Conceptual Understanding If I understand this correctly, essentially this would be like helpers to instantiate a set of cohorts based on a vocabulary (i.e. all rxNorm Ingredients or all ATC 4th class). So, the workflow would be like build Circe study pop plus all drug ingredient cohorts in the database based on rxNorm (for example).

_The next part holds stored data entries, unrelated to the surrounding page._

-- ==== Sys2Proof/Machine/Lookups.lean ====
section
/-! DEFINITION. Meanings of the lookups (R17, R35, R118, R157, R161, R166). Each answers and changes nothing. -/

namespace Sys2Proof.Machine

/-- The images of `n` consecutive records from a position (R17). -/
def levelImages (v : Valve) (first n : Nat) (s : State) : List Byte :=
  (List.range n).flatMap fun k =>
    match positionOf? (first + k) with
    | some p => levelImage v p (s.record v p)
    | none => []

/-- LOOK LEVEL (R1, R17). -/
def lookLevelReply (valve position : Byte) (s : State) : Reply :=
  match valveOf? valve, positionOf? position.toNat with
  | some v, some p => image (levelImage v p (s.record v p))
  | _, _ => plain .badKey

/-- LOOK LEVELS: BAD VALUE for the count before BAD KEY (R1, R17). -/
def lookLevelsReply (valve first count : Byte) (s : State) : Reply :=
  if count.toNat < 1 || 8 < count.toNat then plain .badValue
  else match valveOf? valve, positionOf? first.toNat, positionOf? (first.toNat + count.toNat - 1) with
    | some v, some _, some _ => image (levelImages v first.toNat count.toNat s)
    | _, _, _ => plain .badKey

/-- LOOK VALVE (R35). -/
def lookValveReply (valve : Byte) (s : State) : Reply :=
  match valveOf? valve with
  | some v => image (valveImage v s)
  | none => plain .badKey

/-- LOOK PAGE (R118). -/
def lookPageReply (selector : Byte) (s : State) : Reply :=
  match selector.toNat with
  | 0 => image (pageImage s.schedule.live s.livePage s.schedule)
  | 1 => image (pageImage (otherPage s.schedule.live) s.stagedPage s.schedule)
  | _ => plain .badValue

/-- LOOK SETTING (R166). -/
def lookSettingReply (code valve : Byte) (s : State) : Reply :=
  match settingOf? code with
  | none => plain .badKey
  | some σ =>
    match σ.perValve, valveOf? valve with
    | true, none => plain .badKey
    | _, v => image (settingImage σ (v.getD 0) s)

/-- LOOK NOTICES, of the requesting port (R161). -/
def lookNoticesReply (p : Port) (s : State) : Reply := image (noticesImage (s.port p))

/-- A claim that answers and changes nothing. -/
def readOnly (reply : State → Reply) (s : State) : State × Option Reply := (s, some (reply s))

/-- LOOK CONVERTER, a moment of its execution (R157): one part is taken, and with the last one the image answers the
request. A moment at which a part was taken already gives no second one. -/
def lookConverterMoment (p : Port) (s : State) : State :=
  if s.building.taken then s
  else
    let s1 := takePart s
    match missingParts s1.building with
    | [] => conclude p ({ s1 with building := ImageBuild.empty }, some (image (converterImage s1.building)))
    | _ :: _ => s1

/-- LOOK_LEVEL (R17). -/
def execLookLevel (q : Sender) (valve position : Byte) (s : State) : Host.Outcome State Fault Refusal :=
  serveClaim (.lookLevel q valve position) q.port (readOnly (lookLevelReply valve position)) s

/-- LOOK_LEVELS (R17). -/
def execLookLevels (q : Sender) (valve first count : Byte) (s : State) : Host.Outcome State Fault Refusal :=
  serveClaim (.lookLevels q valve first count) q.port (readOnly (lookLevelsReply valve first count)) s

/-- LOOK_VALVE (R35). -/
def execLookValve (q : Sender) (valve : Byte) (s : State) : Host.Outcome State Fault Refusal :=
  serveClaim (.lookValve q valve) q.port (readOnly (lookValveReply valve)) s

/-- LOOK_CONVERTER (R157). -/
def execLookConverter (q : Sender) (s : State) : Host.Outcome State Fault Refusal :=
  powered (serve (.lookConverter q) (lookConverterMoment q.port)) s

/-- LOOK_PAGE (R118). -/
def execLookPage (q : Sender) (selector : Byte) (s : State) : Host.Outcome State Fault Refusal :=
  serveClaim (.lookPage q selector) q.port (readOnly (lookPageReply selector)) s

/-- LOOK_SETTING (R166). -/
def execLookSetting (q : Sender) (code valve : Byte) (s : State) : Host.Outcome State Fault Refusal :=
  serveClaim (.lookSetting q code valve) q.port (readOnly (lookSettingReply code valve)) s

/-- LOOK_NOTICES (R161). -/
def execLookNotices (q : Sender) (s : State) : Host.Outcome State Fault Refusal :=
  serveClaim (.lookNotices q) q.port (readOnly (lookNoticesReply q.port)) s

end Sys2Proof.Machine
end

I definitely see the benefits of getting characteristics for concept sets, but the motivation here is really to have cohorts generated from pure SQL to be treated in the same manner as all other cohorts in packages. At the moment we are doing sql in a lot of places anyway. Personally I have used a lot of hacks to get this done and I want an approach that is cleaner and re-usable in any tools.

What is the motivation for templating out ingredient cohorts?

We are using these in our comparator selection tool and other places to do things at scale. The logic is a bit more than the drug eras table (for example, requiring prior observation).

Using the vocabularies to build simple cohorts up front is a far more efficient than using Capr (since I am not building all these vocab based cohorts on 'n' CIRCE sql). I think it would be something I would use.

This is good to know. In a dream world I would like to go from a templated cohort to a circe/capr compatable definition with a work flow being like:

1. Template a bunch of sensitive cohorts
2. Evaluate which is best, propose potential changes
3. Extract circe definition
4. Add extra features (e.g. relevant measurement, procedures or other codes unrelated to primary diagnosis)
5. Publish to atlas as phenotype
mdlavallee92 commented 2 months ago

My other comment is towards intake of other cohort templates. Right now, you have three examples on clinical domains. A common one I encounter at my company are observation period cohorts for denominators in a basic prevalence calculation (say all males on year 2010 of database). Using non-circe variations of these cohorts would be very handy and also de-clutter an ATLAS instance 😏. Could you provide a road map for how to incorporate other cohort templates?

I would say that this is already possible with subset operations included in this repository (saving, loading and using in strategus designs is already well supported too).

For your example question:

library(CohortGenerator)

cohortDefinitionSet <- ROhdsiWebApi::getMyCohorts(...) # could be the target cohorts in this PR

subsetDefinition <- createSubsetDefinition(
    name = "MALES, in 2010",
    definitionId = 1,
    subsetOperations = list(
       # Applied in order
       createLimitSubset(
           name = "Year 2010",
           calendarStartDate = "2010/1/1",
           calendarEndDate = "2010/12/31"
       ),
       createDemographicSubset(
          name = ">=18",
          ageMin = 18
        )
    )
)

cohortDefinitionSet <- cohortDefinitionSet |>
  addCohortSubsetDefinition(subsetDef, targetCohortIds = c(1,2,3,4)) # If not specified, it will apply to all

generateCohortDefinitionSet(...)

This will save you a lot of time and keep clutter out of atlas.

I meant the other way around. denominator is the Males in 2010 for the entire db and the numerator is the study population. Can CG build a set of year, gender, race cohorts with no index event as well? The term "cohort" is used liberally here, more like id gender race year counts...could be out of scope of CG.

But yes, the subsetting you outline here is highly useful and have done it within studies.

azimov commented 2 months ago

I meant the other way around. denominator is the Males in 2010 for the entire db and the numerator is the study population. Can CG build a set of year, gender, race cohorts with no index event as well? The term "cohort" is used liberally here, more like id gender race year counts...could be out of scope of CG.

This could be done with templates, but it might make your DBA sweat as storing all demographics for males in a given year could be huge percentage of peeople, so I would say that it would be much better to just generate counts in this context (Patrick will have a lot to say to you about computing incidence rates in this sort of population though).

Generally something like this should live in the CohortIncidence package but there we're trying to be quite specific here - for meaningful measures you want a target population and an outcome as well as a time at risk.